Всё это Солженицыны учитывали, понимали — и всё же ехали.

Летом 1992-го Наталья Дмитриевна разведчицей отправилась в Москву, прожила там с Ермолаем и Степаном несколько недель, повидалась со старыми друзьями, обрела новых, целый месяц вместе с В. Курдюмовым ездила по ближнему Подмосковью — искала участок для строительства дома, ходила по учреждениям, добиваясь легализации многострадального Фонда. Надо было спешно найти надёжные пути доставки из-за границы посылок с лекарствами, едой и одеждой для старых зэков, доживающим свой век в нищете — Н. Д. занималась этим в течение последних двух лет. В 1993-м весь приход о. Андрея Трегубова в Нью-Хэмпшире будет собирать тёплые вещи и обувь; Фонд — закупать бельё, консервы, растительное масло, чай, супы, сухофрукты, бульонные кубики; Г. Трегубова и Н. Д. — паковать грузы. Контейнеры (в каждом несколько сотен коробок) разъедутся по российским адресам.

И той же весной началось строительство дома в Троице-Лыково, на северо-западной окраине Москвы — семья получила от города участок в пожизненное наследуемое владение («место это составило отраду моей старости», — скажет позже А. И.). Но даже и к весне 1994-го дом не будет готов, и Солженицыны временно устроятся в купленной ими городской квартире на Плющихе. А Фонду, с конца 1992 года легально работающему в России, достанется в «хозяйственное ведение» та самая квартира № 169 по Козицкому переулку, куда так и не прописали А. И. до высылки, где за ним круглосуточно следили и откуда двадцать лет назад, арестованного, увезли в Лефортово.

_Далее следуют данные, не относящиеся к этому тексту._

-- ==== Sys2Proof/Tests/Slice0.lean ====
section
/-! SUPPORT. Tests: ill-formed terms, words of the spec's encodings, worked examples of the spec one step each, and for each
statement with hypotheses a state and operands that meet them. -/

namespace Sys2Proof.Tests
open Sys2Proof Sys2Proof.Machine
set_option Elab.async false

/-! ### Ill-formed instructions (R68) -/

/-- R88: a shift count of the width. -/
theorem test_wf_shift : (Instr.shlImm .w8 8 1 2).wf = false ∧ (Instr.shrImm .w16 16 1 2).wf = false ∧
    (Instr.sraImm .w32 32 1 2).wf = false ∧ (Instr.rotImm .w32 40 1 2).wf = false ∧ (Instr.rotImm .w64 63 1 2).wf = true := by decide
/-- R88: movh past the lane. -/
theorem test_wf_movh : (Instr.movh 0 false 21 1).wf = false ∧ (Instr.movh 0 true 53 1).wf = false ∧ (Instr.movh 0 true 52 1).wf = true := by
  decide
/-- R89: a lane index past the lanes. -/
theorem test_wf_lane : (Instr.ext .w32 4 1 2).wf = false ∧ (Instr.ins 0 .w64 2 1 2).wf = false ∧ (Instr.bcst 0 .w8 16 1 2).wf = false := by
  decide
/-- R102: b.all and b.nall of 0 or 17 bits. -/
theorem test_wf_branch : (Instr.bAll 0 0 1).wf = false ∧ (Instr.bNall 0 17 1).wf = false ∧ (Instr.bAll 0 16 1).wf = true := by decide
/-- R60: selectors that name nothing, and kset past 16. -/
theorem test_wf_selector : (Instr.setx 1 9).wf = false ∧ (Instr.getx 10 1).wf = false ∧ (Instr.getx 9 1).wf = true ∧
    (Instr.kset 17 1).wf = false := by decide
/-- R59: an identity selector that is not assigned. -/
theorem test_wf_rdid : (Instr.rdid 0x0B 1).wf = false ∧ (Instr.rdid 0x23 1).wf = true := by decide
/-- R111: rnd and frc do not round stochastically. -/
theorem test_wf_rnd : (Instr.rnd .sr 1 2 .f32).wf = false ∧ (Instr.frc .sr 1 2 .f32).wf = false := by decide
/-- R120: a conversion to the same type, one of ratio eight, and .sat to a type that is not of 8 bits. -/
theorem test_wf_cvt : (Instr.cvt .f32 .rne .f32 1 2).wf = false ∧ (Instr.cvt .f64 .rne .s8 1 2).wf = false ∧
    (Instr.cvtSat .f16 .rne .f32 1 2).wf = false ∧ (Instr.cvtSat .e4m3 .rne .f32 1 2).wf = true := by decide
/-- R283: an atomic of a wider scope orders something. -/
theorem test_wf_amo : (Instr.amoAdd .none .die false 1 2).wf = false ∧ (Instr.amoSwp .none .pod false 1 2).wf = false ∧
    (Instr.amoAdd .none .core false 1 2).wf = true := by decide
/-- R160: a full/empty word of a wider scope without its ordering. -/
theorem test_wf_fe : (Instr.ldfe false .pkg 0 1 2).wf = false ∧ (Instr.feclr false .pod 0 1).wf = false ∧
    (Instr.stff true .pod 0 1 2).wf = true := by decide
/-- R197: a reply of more than four registers, hank operations of no element, and the fma parcel at register 31. -/
theorem test_wf_counts : (Instr.reply 1 2 5).wf = false ∧ (Instr.hkProd 0 1 2).wf = false ∧ (Instr.hkComm 0 1).wf = false ∧
    (Instr.hkCons 0 1 2).wf = false ∧ (Instr.hkFree 0 1).wf = false ∧ (Instr.parcelFmaF32 31 1).wf = false ∧
    (Instr.parcelFmaF16 31 1).wf = false := by decide
/-- The decoders refuse an ill-formed word, the all-ones word and an unassigned major (R68). -/
theorem test_refused : decodeFibreWord 0x00388D61 = .ok (.bAll 7 4 1) ∧ decodeFibreWord 0x00380D61 = .error .fieldLimit ∧
    decodeFibreWord 0xFFFFFFFF = .error .allOnes ∧ decodeFibreWord 0x0000000D = .error .unassignedMajor ∧
    decodeFibre 0xFFFFFFFF = .unassignedEncoding := ⟨rfl, rfl, rfl, rfl, rfl⟩

/-! ### Words of the spec's worked examples -/

/-- R85, R88, R89, R95, R100: integer, immediate, lane, capability and tensor words. -/
theorem test_words_integer : decodeFibreWord 0x9438C281 = .ok (.addsS 2 .w16 7 6 5) ∧
    decodeFibreWord 0x30402093 = .ok (.shlImm .w64 4 1 1) ∧ decodeFibreWord 0x2000009F = .ok (.ext .w32 0 0 1) ∧
    decodeFibreWord 0x00088119 = .ok (.cinc 1 4 2) ∧ decodeFibreWord 0x0000041D = .ok (.shp 0 8) ∧
    decodeFibreWord 0x0240211D = .ok (.tix 8 1 2) := ⟨rfl, rfl, rfl, rfl, rfl, rfl⟩
/-- R60, R102: extension register, mask and branch words. -/
theorem test_words_control : decodeFibreWord 0x020104E7 = .ok (.getx 8 9) ∧ decodeFibreWord 0x040060E7 = .ok (.kset 3 1) ∧
    decodeFibreWord 0x00388D61 = .ok (.bAll 7 4 1) ∧ decodeFibreWord 0x0221_04E7 = .error .unassignedSubcode :=
  ⟨rfl, rfl, rfl, rfl⟩
/-- R111, R112, R114, R122, R125: floating-point words; class into a register below v4 shares bits with an unassigned compare. -/
theorem test_words_float : decodeFibreWord 0x0438C2A5 = .ok (.addFp .rup 7 6 5 .f32) ∧
    decodeFibreWord 0x000801AD = .ok (.fma 0 .rne 1 0 3 .f32) ∧ decodeFibreWord 0x6000A331 = .ok (.rsum 1 .f32 .rne 5 6) ∧
    decodeFibreWord 0xC1498533 = .ok (.mxpk false true 12 10) ∧ decodeFibreWord 0x101121B5 = .ok (.rsq .f32 9 3) ∧
    decodeFibreWord 0x2A002137 = .ok (.classify 0 .f32 1 2) := ⟨rfl, rfl, rfl, rfl, rfl, rfl⟩
/-- R276 to R283: memory words. -/
theorem test_words_memory : decodeFibreWord 0x009121C1 = .ok (.ld 2 .b32 9 3) ∧ decodeFibreWord 0xA01160C5 = .ok (.stRel .pkg 0 .b32 11 1) ∧
    decodeFibreWord 0x60116145 = .ok (.ldAcq .pkg 0 .b32 11 2) ∧ decodeFibreWord 0xE0100045 = .ok (.fenceRel .pkg) ∧
    decodeFibreWord 0xF0180045 = .ok (.fence .pod) ∧ decodeFibreWord 0x60312247 = .ok (.ldg 1 false 6 9 4) ∧
    decodeFibreWord 0x02912249 = .ok (.amoAddf .none .core false 9 4) ∧
    decodeFibreWord 0xF2112149 = .ok (.amoSwp .acqrel .pod false 9 2) := ⟨rfl, rfl, rfl, rfl, rfl, rfl, rfl, rfl⟩
/-- R197, R213, R220, R222, R226: message, Skimmer, group and hold words. -/
theorem test_words_message : decodeFibreWord 0x0261054F = .ok (.sendr 12 8 10) ∧ decodeFibreWord 0x22490053 = .ok (.skmPut 9 8) ∧
    decodeFibreWord 0x04016569 = .ok (.join 11 10) ∧ decodeFibreWord 0x00000A4D = .ok (.hold 20) ∧
    decodeFibreWord 0x0A51004D = .ok (.rstvRel 10 8) := ⟨rfl, rfl, rfl, rfl, rfl⟩
/-- R62, R66, R70: parcels. -/
theorem test_parcels : decodeParcel 0x10A2 = .ok (.parcelAddF32 2 2) ∧ decodeParcel 0x20C6 = .ok (.parcelAddS32 4 3) ∧
    decodeParcel 0x00E8 = .ok (.parcelFmaF32 0 3) ∧ decodeParcel 0x10F4 = .ok (.parcelSt128 2 3) ∧
    decodeParcel 0x0002 = .ok .parcelStop ∧ decodeParcel 0x003E = .ok .endParcel ∧ decodeParcel 0xFFFE = .ok .signatureMarker :=
  ⟨rfl, rfl, rfl, rfl, rfl, rfl, rfl⟩
/-- R154, R202, R242, R285: words of a hart's custom spaces; decodeHart leaves any other word to its RISC-V row. -/
theorem test_words_hart : decodeJdWord 0x000E05AB = some (.jdSend 28 11) ∧ decodeJdWord 0x0005957B = some (.jdName 11 10) ∧
    decodeJdWord 0x0005B57B = some (.jdCnt 11 10) ∧ decodeJdWord 0x0005207B = some (.jdFence 10) ∧
    (decodeHart 0x00A58533).1 = .rv64imacInstruction := ⟨rfl, rfl, rfl, rfl, rfl⟩

/-! ### Small states -/

/-- Context 0 of core 0 at the start of a block of `nop` parcels, about to run an instruction. -/
def fib : State :=
  let s : State := { (State.reset.placeFibre []) with cur := .fibre 0 0, turns := [] }
  s.setCtx 0 0 { (s.ctx 0 0) with st := .running }
/-- The same with a changed context. -/
def fibOf (f : Ctx → Ctx) : State := fib.setCtx 0 0 (f (fib.ctx 0 0))
/-- Whether an instruction answers a next state of which p holds. -/
def gives (s : State) (i : Instr) (p : State → Bool) : Bool :=
  match exec i s with
  | .next t => p t
  | _ => false
/-- `Claim.ready` as a Bool. -/
def readyB (s : State) (c i : Nat) (cls : Cls) (rd wr : List Nat) (al : List (Nat × Nat)) : Bool :=
  let x := s.ctx c i
  s.cur == .fibre c i && c < numCores && i < 32 && x.st == .running && (x.signed.isNone || !cls.barredSigned) &&
  ((rd ++ wr).all fun r => r < x.nreg && (x.r.cell r).pres != .pending && x.flaws.all fun f => !f.regs.contains r) &&
  (al.all fun p => p.1 % p.2 == 0) && (rd.all fun r => !(x.r.cell r).bad && (x.r.cell r).pres != .held) &&
  (!cls.heldByAcq || !s.anyPending c x.acqHold) && (!cls.isWrite || !s.anyPending c x.relHold)
theorem ready_of {s : State} {c i : Nat} {cls : Cls} {rd wr : List Nat} {al : List (Nat × Nat)} (h : readyB s c i cls rd wr al = true) :
    Claim.ready s c i cls rd wr al := by
  simp only [readyB, Bool.and_eq_true, List.all_eq_true, decide_eq_true_eq, beq_iff_eq, bne_iff_ne, Bool.or_eq_true, Option.isNone_iff_eq_none,
    Bool.not_eq_true'] at h
  obtain ⟨⟨⟨⟨⟨⟨⟨⟨⟨h1, h2⟩, h3⟩, h4⟩, h5⟩, h6⟩, h7⟩, h8⟩, h9⟩, h10⟩ := h
  refine ⟨h1, h2, h3, h4, h5, fun r hr => (h6 r hr).1.1, h7, fun f hf r hr hm => ?_, h8, fun r hr => (h6 r hr).1.2, fun h => ?_, fun h => ?_⟩
  · have := (h6 r hm).2 f hf
    simp [hr] at this
  · rcases h9 with h9 | h9 <;> simp_all
  · rcases h10 with h10 | h10 <;> simp_all
/-- Register r of context 0 of core 0. -/
def reg (t : State) (r : Nat) : Nat := (t.ctx 0 0).v r

/-! ### Integer, lane, mask and special-register instructions -/

/-- R85's example: adds.s16 saturates 40,000 to 32,767 and keeps a masked lane. -/
theorem test_adds_s16 : gives (fibOf fun x => (((x.setMask 2 1).setV 6 (30000 + 30000 * 2 ^ 16)).setV 7 (10000 + 10000 * 2 ^ 16)).setV 5 0x12340000)
    (.addsS 2 .w16 7 6 5) (fun t => reg t 5 == 0x12347FFF) = true := by decide +kernel
/-- R85: div of the least number by −1, and by 0. -/
theorem test_div : gives (fibOf fun x => (x.setV 1 (0x80 + 7 * 2 ^ 8)).setV 2 0xFF) (.div 0 .w8 2 1 3) (fun t => reg t 3 % 2 ^ 16 == 0xFF80) = true := by
  decide +kernel
/-- R88: 0x12345678 in three instructions. -/
theorem test_movh : gives (fibOf fun x => x.setV 1 0x00345678) (.movh 0x123 false 20 1) (fun t => reg t 1 % 2 ^ 32 == 0x12345678) = true := by
  decide +kernel
/-- R54, R87: mov keeps a tag, mov.t clears it. -/
theorem test_mov_tag : gives (fibOf fun x => x.setV 1 7 true) (.mov 0 .w32 1 2) (fun t => (t.ctx 0 0).vtag 2) = true ∧
    gives (fibOf fun x => x.setV 2 7 true) (.mov 1 .w32 1 2) (fun t => (t.ctx 0 0).vtag 2) = false := by decide +kernel
/-- R89: zip interleaves. -/
theorem test_zip : gives (fibOf fun x => (x.setV 1 (1 + 2 * 2 ^ 64)).setV 2 (3 + 4 * 2 ^ 64)) (.zip .w64 2 1 4)
    (fun t => reg t 4 == 1 + 3 * 2 ^ 64 && reg t 5 == 2 + 4 * 2 ^ 64) = true := by decide +kernel
/-- R53: zip into an odd register faults with ILLOPND. -/
theorem test_zip_odd : gives fib (.zip .w64 2 1 5) (fun t => (t.ctx 0 0).st == .faulted && (t.ctx 0 0).cause == cILLOPND) = true := by
  decide +kernel
/-- R52: a register past the allocation faults with ILLOPND and writes nothing. -/
theorem test_past_allocation : gives (fibOf fun x => { x with nreg := 16 }) (.add 0 .w32 1 2 16)
    (fun t => (t.ctx 0 0).cause == cILLOPND && reg t 16 == 0) = true := by decide +kernel
/-- R86: a compare of four lanes clears the mask above them. -/
theorem test_cmp : gives (fibOf fun x => ((x.setMask 1 0xFFFF).setV 2 5).setV 3 6) (.cmp 0 .w32 .lt 3 2 1)
    (fun t => (t.ctx 0 0).mask 1 == 1) = true := by decide +kernel
/-- R57: k0 discards what is written to it. -/
theorem test_kset_k0 : gives fib (.kset 3 0) (fun t => (t.ctx 0 0).mask 0 == 0xFFFF) = true := by decide +kernel

theorem wit_LaneResultsOfTwoSources : Claim.lane2 (.add 1 .w32 2 3 4) = some (1, .w32, 2, 3, 4, fun _ a b => a + b) ∧
    Claim.ready fib 0 0 .plain (maskedReads 1 [3, 2] 4) [4] [] := ⟨rfl, ready_of (by decide +kernel)⟩
theorem wit_LaneResultsOfOneSource : Claim.lane1 (.clz 0 .w32 3 4) = some (0, .w32, 3, 4, fun w a => w - bitLength a) ∧
    Claim.ready fib 0 0 .plain (maskedReads 0 [3] 4) [4] [] := ⟨rfl, ready_of (by decide +kernel)⟩
theorem wit_IntegerParcels : Claim.parcelLane (.parcelAddS32 31 0) = some (.w32, 31, 0, fun a b => a + b) ∧
    Claim.ready fib 0 0 .plain [0, 31] [0] [] := ⟨rfl, ready_of (by decide +kernel)⟩
theorem wit_WholeRegisterLanes : (∃ f, Claim.wholeLanes (.movi 0xFFF false .w8 63) = some (2, [], .w8, 63, f)) ∧
    Claim.ready fib 0 0 .plain [] [63] [] := ⟨⟨_, rfl⟩, ready_of (by decide +kernel)⟩
theorem wit_MaskedLaneMoves : (∃ f, Claim.laneMove (.perm 1 .w16 2 3 4) = some (1, .w16, [3, 2, 4], 4, f)) ∧
    Claim.ready fib 0 0 .plain [3, 2, 4] [4] [] := ⟨⟨_, rfl⟩, ready_of (by decide +kernel)⟩
theorem wit_RegisterMoves : Claim.ready fib 0 0 .plain [1] [2] [] ∧ Claim.ready fib 0 0 .plain [1, 2] [62, 63] [(62, 2)] := by
  unfold Claim.ready; decide +kernel
theorem wit_MaskResults : (∃ p, Claim.maskOp (.kset 16 1) = some ([], 1, p)) ∧ (∃ p, Claim.maskOp (.knot 1 0) = some ([], 0, p)) ∧
    Claim.ready fib 0 0 .plain [] [] [] := ⟨⟨_, rfl⟩, ⟨_, rfl⟩, ready_of (by decide +kernel)⟩
theorem wit_RegisterReads : (∃ f, Claim.regRead (.rdid 0x23 9) = some ([], 9, f)) ∧ Claim.ready fib 0 0 .plain [] [9] [] :=
  ⟨⟨_, rfl⟩, ready_of (by decide +kernel)⟩
theorem wit_SetxWrites : Claim.ready fib 0 0 .plain [5] [] [] ∧ (7 : BitVec 6).toNat < 8 ∧ 16 < (19 : BitVec 6).toNat ∧
    (19 : BitVec 6).toNat < 20 := by unfold Claim.ready; decide +kernel

/-! ### Capabilities and tensors -/

/-- R97's capability: R, W and C over 0x40000000 to 0x80000000. -/
def cap97 : Nat := (capMake 0x40000000 0x80000000 (permR + permW + permC)).getD 0
/-- v4 holds it, and v9 the length 0x1000001. -/
def fib97 : State := fibOf fun x => (x.setV 4 cap97 true).setV 9 0x1000001
/-- R97's example: cbnd faults with CAPREP. -/
theorem test_cbnd : gives fib97 (.cbnd 9 4 6) (fun t => (t.ctx 0 0).cause == cCAPREP && (t.ctx 0 0).faultAddr == 0x40000000) = true := by
  decide +kernel
/-- R97's example: cbnd.r rounds to exponent 1. -/
theorem test_cbnd_r : gives fib97 (.cbndR 9 4 6)
    (fun t => reg t 6 == 0x2000004000000123 * 2 ^ 64 + 0x40000000 && (t.ctx 0 0).vtag 6) = true := by decide +kernel
/-- R101's entry: the tensor (40, 24, 6). -/
def shape101 : Nat := 40 + 24 * 2 ^ 32 + 6 * 2 ^ 64 + 2 * 2 ^ 160 + 0x999999999A * 2 ^ 192 + 0x9555555556 * 2 ^ 256 + 0x8D55555556 * 2 ^ 320
def fib101 : State := fibOf fun x => ((((x.setV 1 5031).setV 8 (shape101 % 2 ^ 128)).setV 9 (shape101 / 2 ^ 128 % 2 ^ 128)).setV 10
  (shape101 / 2 ^ 256 % 2 ^ 128)).setV 11 (shape101 / 2 ^ 384)
/-- R101's example: tix gives (31, 5, 5, 0). -/
theorem test_tix : gives fib101 (.tix 8 1 2) (fun t => reg t 2 == 31 + 5 * 2 ^ 32 + 5 * 2 ^ 64 && reg t 3 == 0) = true := by decide +kernel
/-- R101's example: tlin with strides (2, 96, 2,304) gives 12,062. -/
theorem test_tlin : gives (fibOf fun x => ((x.setV 2 (31 + 5 * 2 ^ 32 + 5 * 2 ^ 64)).setV 4 (2 + 96 * 2 ^ 64)).setV 5 2304) (.tlin 4 2 1)
    (fun t => reg t 1 == 12062) = true := by decide +kernel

…Начиная с 1992-го, Солженицын прощался с Вермонтом, Америкой, чужбиной. Приезжал, впервые за годы изгнания, верный друг Можаев; ему одному открыл А. И. то, чего тогда ещё никто не знал: возвращаться с женой они будут не через московский аэропорт Шереметьево, а через Дальний Восток, и просят Борю встретить их во Владивостоке; Борис Андреевич взялся участвовать в подготовке их дальневосточного путешествия. В вермонтском доме было записано двухчасовое телеинтервью со Ст. Говорухиным для «Останкино» — и российский телезритель в начале сентября 1992-го впервые видел на своих экранах писателя-изгнанника. «Ваше решение вернуться в Россию твёрдое? — Решение вернуться в Россию абсолютно твёрдое, неизменное, то есть даже сомнений нет. Я знал, что я вернусь, ещё тогда, когда надо мной все смеялись: быть не может, чтобы ты при своей жизни вернулся. — Что бы вы пожелали передать? — Боже мой, выздоровления России. Нравственного, духовного выздоровления, так, чтобы совесть у нас оказалась выше экономики и важней экономики. Тогда мы изо всего выберемся».

Весной-летом 1993 года все литературные работы в Вермонте были постепенно свёрнуты и подготовлены к переезду. Но прежде чем проститься с Америкой, А. И. с женой осенью 1993-го приехали в Европу. А. И. прощался с Цюрихом, потом с Парижем, где его узнавали и приветствовали, и он чувствовал себя во Франции как на второй, совсем неожиданной родине. Встречался с парижской интеллигенцией, участвовал в телевизионном «круглом столе» у своего знакомца Бернарда Пиво. «Говорили много о нынешней России, спрашивали, что буду делать на родине по возврате. Заверил я, что не приму никакого назначения от властей и не буду затевать избирательных кампаний; а вот поскольку буду говорить, не считаясь с политическими авторитетами, то не удивлюсь, если мне ограничат доступ к телевидению, к прессе». Корреспондент из «Останкино» В. Кондратьев в интервью для российских телезрителей спросил А. И.: могут ли какие-либо трагические события в стране оказать влияние на решение приехать в Россию в мае 1994 года? «Нет, никакого. Я действительно не вижу впереди светлого радостного облегчения ни для страны, ни для себя. Но решение моё абсолютно неизменно: родина у нас одна, выбор сделан, и срок этот нами был намечен давно. Мы возвращаемся весной 1994, в мае. Так это и будет».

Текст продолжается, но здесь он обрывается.